- Exercise directions: In the data below, find the line containing "def Obligations.ResponseDriven : Prop", then set down that line and every later line up to and including the line containing "s.fab.trk.filter fun x", exactly.

- Data supplied:

——

/-- RESEAL_ROW for a stale row that an admitted access waits for, with its bank not on loan, no launch active on it and room
for its reads and writes, and not held by the spacing of a hot row (R523): each of its 32 accesses stands in the write buffer
with the data it held under fresh check symbols, and the row's stale bit is clear (R470, R472, R485). Where the row was not
open its activation counts in the tracker, which may throttle (R518, R529). -/
def Obligations.RowResealed : Prop :=
  ∀ (c : Fin 128) (b : Fin 32) (r : Fin 16384) (s : State) (p : Nat) (x : WinEnt), s.Canon → s.mbx.run = none →
    s.stk.sliceOf c.val r.val = some p → s.stk.chanOf p = some c.val → s.sliceLive p = true → (s.slice p).sch.held = 0 →
    s.fab.isStale c.val b.val r.val = true → s.resealFor p (fun k => keyBank k == b.val && keyRow k == r.val) = some x →
    s.resealSlot p (some x) = true → ((s.slice p).bt.bank b.val).loan = false →
    s.launchActive c.val b.val = false → (s.slice p).dat.fow = [] → (s.slice p).dat.wb.length ≤ 32 →
    s.rowInRepair (keyOf p b.val r.val 0) = false → s.workSpaced p b.val r.val = false → s.fab.staleBad = [] →
    ∃ t, exec (.resealRow c b r) s = .next t ∧
      t.fab = { s.fab.clearStale c.val b.val r.val with thrEnd := t.fab.thrEnd } ∧ t.sys = { s.sys with free := t.sys.free } ∧
      (∀ i, i < 32 → ∃ w ∈ (t.slice p).dat.wb, w.isAt b.val r.val i = true ∧ w.raw = false ∧
        w.code = rsEncode (dataOf (match (s.slice p).dat.heldAt b.val r.val i with
          | some x => x.1
          | none => s.code (keyOf p b.val r.val i)))) ∧
      (∀ j, j ≠ p → t.slice j = s.slice j) ∧ CountedCrossed s t ∧ Frame [.sys, .slices, .fab, .ctl, .evt, .mbx] s t

/-! ### What the controller drives back (R108 to R132, R152 to R158, R728 to R731) -/

/-- RESPONSE_BEAT for the next answer `e` of a port, which is owed no more write data. A request answered by one header gets
it under one response credit, with the number of data beats driven before it, and its entry is free again (R87, R91, R108,
R116). A data beat of a read that is not its last leaves the entry with one beat more, and the port with that read until its
last beat, which frees the entry (R91, R113, R115). A masked port's answer is discarded, and the entry is free (R160). -/
def Obligations.ResponseDriven : Prop :=
  ∀ (port : Fin 36) (s : State) (e : Entry), s.Canon → s.portsLive = true → s.nextRsp port.val = some e →
    e.sub = port.val → (∀ x, e.takes (s.unitsOf e) = some x → x.2 ≤ e.wdat.length ∨ e.accs = []) →
    let k := port.val
    let unit := if isTile k then 2 ^ 2048 else 2 ^ 256
    let freed := { s.fab with trk := s.fab.trk.filter fun x => x.id != e.id }
    let data := (e.beatUnits e.beats).foldl (fun d u => d + e.rdUnit u * 2 ^ (512 * (u - 4 * e.beats))) 0
    (∀ d : Done, s.isMasked k = false → (s.port k).rspCrd ≠ 0 → e.headerAnswer = some d →
      ∃ t, exec (.responseBeat port) s = .next t ∧
        t.port k = { s.port k with
          rsp := BitVec.ofNat 2096 (rspHeader (tagOf k e.req.tag) d.st d.err false true e.headerSeq * unit)
          rspValid := true
          rspCrd := (s.port k).rspCrd - 1
          cur := none } ∧
        t.fab = freed ∧ (e.req.digest = false → t.det = s.det) ∧
        (∀ j, j ≠ k → t.port j = s.port j) ∧ Counted s t ∧ Frame [.ports, .fab, .det, .ctl, .evt, .mbx] s t) ∧
    (s.isMasked k = false → (s.port k).rspCrd ≠ 0 → e.headerAnswer = none → e.kind = .rd → e.req.digest = false →
      (e.beats ≠ 0 ∨ (s.port k).mayStart e.rdBeats = true) → e.beats + 1 < e.rdBeats →
      ∃ t, exec (.responseBeat port) s = .next t ∧
        t.port k = { s.port k with
          rsp := BitVec.ofNat 2096 (data + rspHeader (tagOf k e.req.tag) (e.beatStatus e.beats) eOk true false e.beats * unit)
          rspValid := true
          rspCrd := (s.port k).rspCrd - 1
          cur := some e.id } ∧
        t.fab = s.fab.modEntry e.id (fun x => { x with beats := e.beats + 1, dg := e.dg }) ∧
        (∀ j, j ≠ k → t.port j = s.port j) ∧ Counted s t ∧ Frame [.ports, .fab, .ctl, .evt, .mbx] s t) ∧
    (s.isMasked k = false → (s.port k).rspCrd ≠ 0 → e.headerAnswer = none → e.kind = .rd → e.req.digest = false →
      (e.beats ≠ 0 ∨ (s.port k).mayStart e.rdBeats = true) → e.beats + 1 = e.rdBeats →
      ∃ t, exec (.responseBeat port) s = .next t ∧
        t.port k = { s.port k with
          rsp := BitVec.ofNat 2096 (data + rspHeader (tagOf k e.req.tag) (e.beatStatus e.beats) eOk true true e.beats * unit)
          rspValid := true
          rspCrd := (s.port k).rspCrd - 1
          cur := none } ∧
        t.fab = freed ∧
        (∀ j, j ≠ k → t.port j = s.port j) ∧ Counted s t ∧ Frame [.ports, .fab, .ctl, .evt, .mbx] s t) ∧
    (s.isMasked k = true → e.answerable s.sys.ltc = true → ∃ t, exec (.responseBeat port) s = .next t ∧
      t.port k = { s.port k with cur := none } ∧ t.fab = freed ∧ (e.req.digest = false → t.det = s.det) ∧
      (∀ j, j ≠ k → t.port j = s.port j) ∧ Counted s t ∧ Frame [.ports, .fab, .det, .ctl, .evt, .mbx] s t)

/-- OUTBOUND_BEAT for a descriptor whose next unit has come, without DIGEST: the unit is driven with the descriptor's number,
the unit's status and LAST on the last one, under one outbound credit; the descriptor has one beat more (R156). With no slot
free in the crossing queue neither row does anything (R50, R82). BLP_COMPLETION_RECORD: the first completed descriptor with no
earlier one of its source in flight, which has no DIGEST and is owed no more data, leaves the flight with its record, under
one completion credit, and its entry is free (R152, R158). Beat and record pass the crossing queue to the landing port. -/
def Obligations.BulkAnswered : Prop :=
  ∀ s : State, s.portsLive = true → s.isMasked 36 = false →
    (s.icqFull 6 0 0 = true → (∀ n, exec (.outboundBeat n) s = .next s) ∧ exec .blpCompletionRecord s = .next s) ∧
    (∀ (n : Nat) (d : BDesc), s.icqFull 6 0 0 = false → s.blp.flight[n]? = some d → s.outReady d = true → s.blp.odataCrd ≠ 0 →
      d.desc.digest = false →
      let e := s.descOf d
      let last := decide (d.obeats + 1 = d.units)
      ∃ t, exec (.outboundBeat n) s = .next t ∧
        t.blp = { s.blp with
          flight := s.blp.flight.map fun y => if y.eid = d.eid then { y with obeats := d.obeats + 1 } else y
          odata := BitVec.ofNat 544 ((unitData e.rent e.sat e.accs e.off d.obeats).toNat +
            (d.desc.descId.toNat + (unitStatus e.accs d.obeats).code * 2 ^ 16 + b2n last * 2 ^ 20) * 2 ^ 512)
          odataValid := true
          odataCrd := s.blp.odataCrd - 1 } ∧
        t.fab = s.fab.modEntry d.eid (fun y => { y with dg := e.dg }) ∧
        Crossed s t ∧ Frame [.blp, .fab, .ctl] s t) ∧
    (∀ (d : BDesc) (e : Entry), s.icqFull 6 0 0 = false → s.blp.cplCrd ≠ 0 → (s.blp.flight.find? fun d => s.descDone d &&
        !(s.blp.flight.any fun x => x.desc.srcChip == d.desc.srcChip && decide (x.ord < d.ord))) = some d →
      s.fab.entry d.eid = some e → e.req.digest = false →
      (∀ x, e.takes (s.unitsOf e) = some x → x.2 ≤ e.wdat.length ∨ e.accs = []) →
      exec .blpCompletionRecord s = .next { s with
        blp := { s.blp with
          flight := s.blp.flight.filter fun x => x.eid != d.eid
          cpl := s.cplRecord d
          cplValid := true
          cplCrd := s.blp.cplCrd - 1 }
        fab := { s.fab with trk := s.fab.trk.filter fun e => e.id != d.eid }
        ctl := (s.icqPass 6 0).ctl })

——

- Task response:
def Obligations.ResponseDriven : Prop :=
  ∀ (port : Fin 36) (s : State) (e : Entry), s.Canon → s.portsLive = true → s.nextRsp port.val = some e →
    e.sub = port.val → (∀ x, e.takes (s.unitsOf e) = some x → x.2 ≤ e.wdat.length ∨ e.accs = []) →
    let k := port.val
    let unit := if isTile k then 2 ^ 2048 else 2 ^ 256
    let freed := { s.fab with trk := s.fab.trk.filter fun x => x.id != e.id }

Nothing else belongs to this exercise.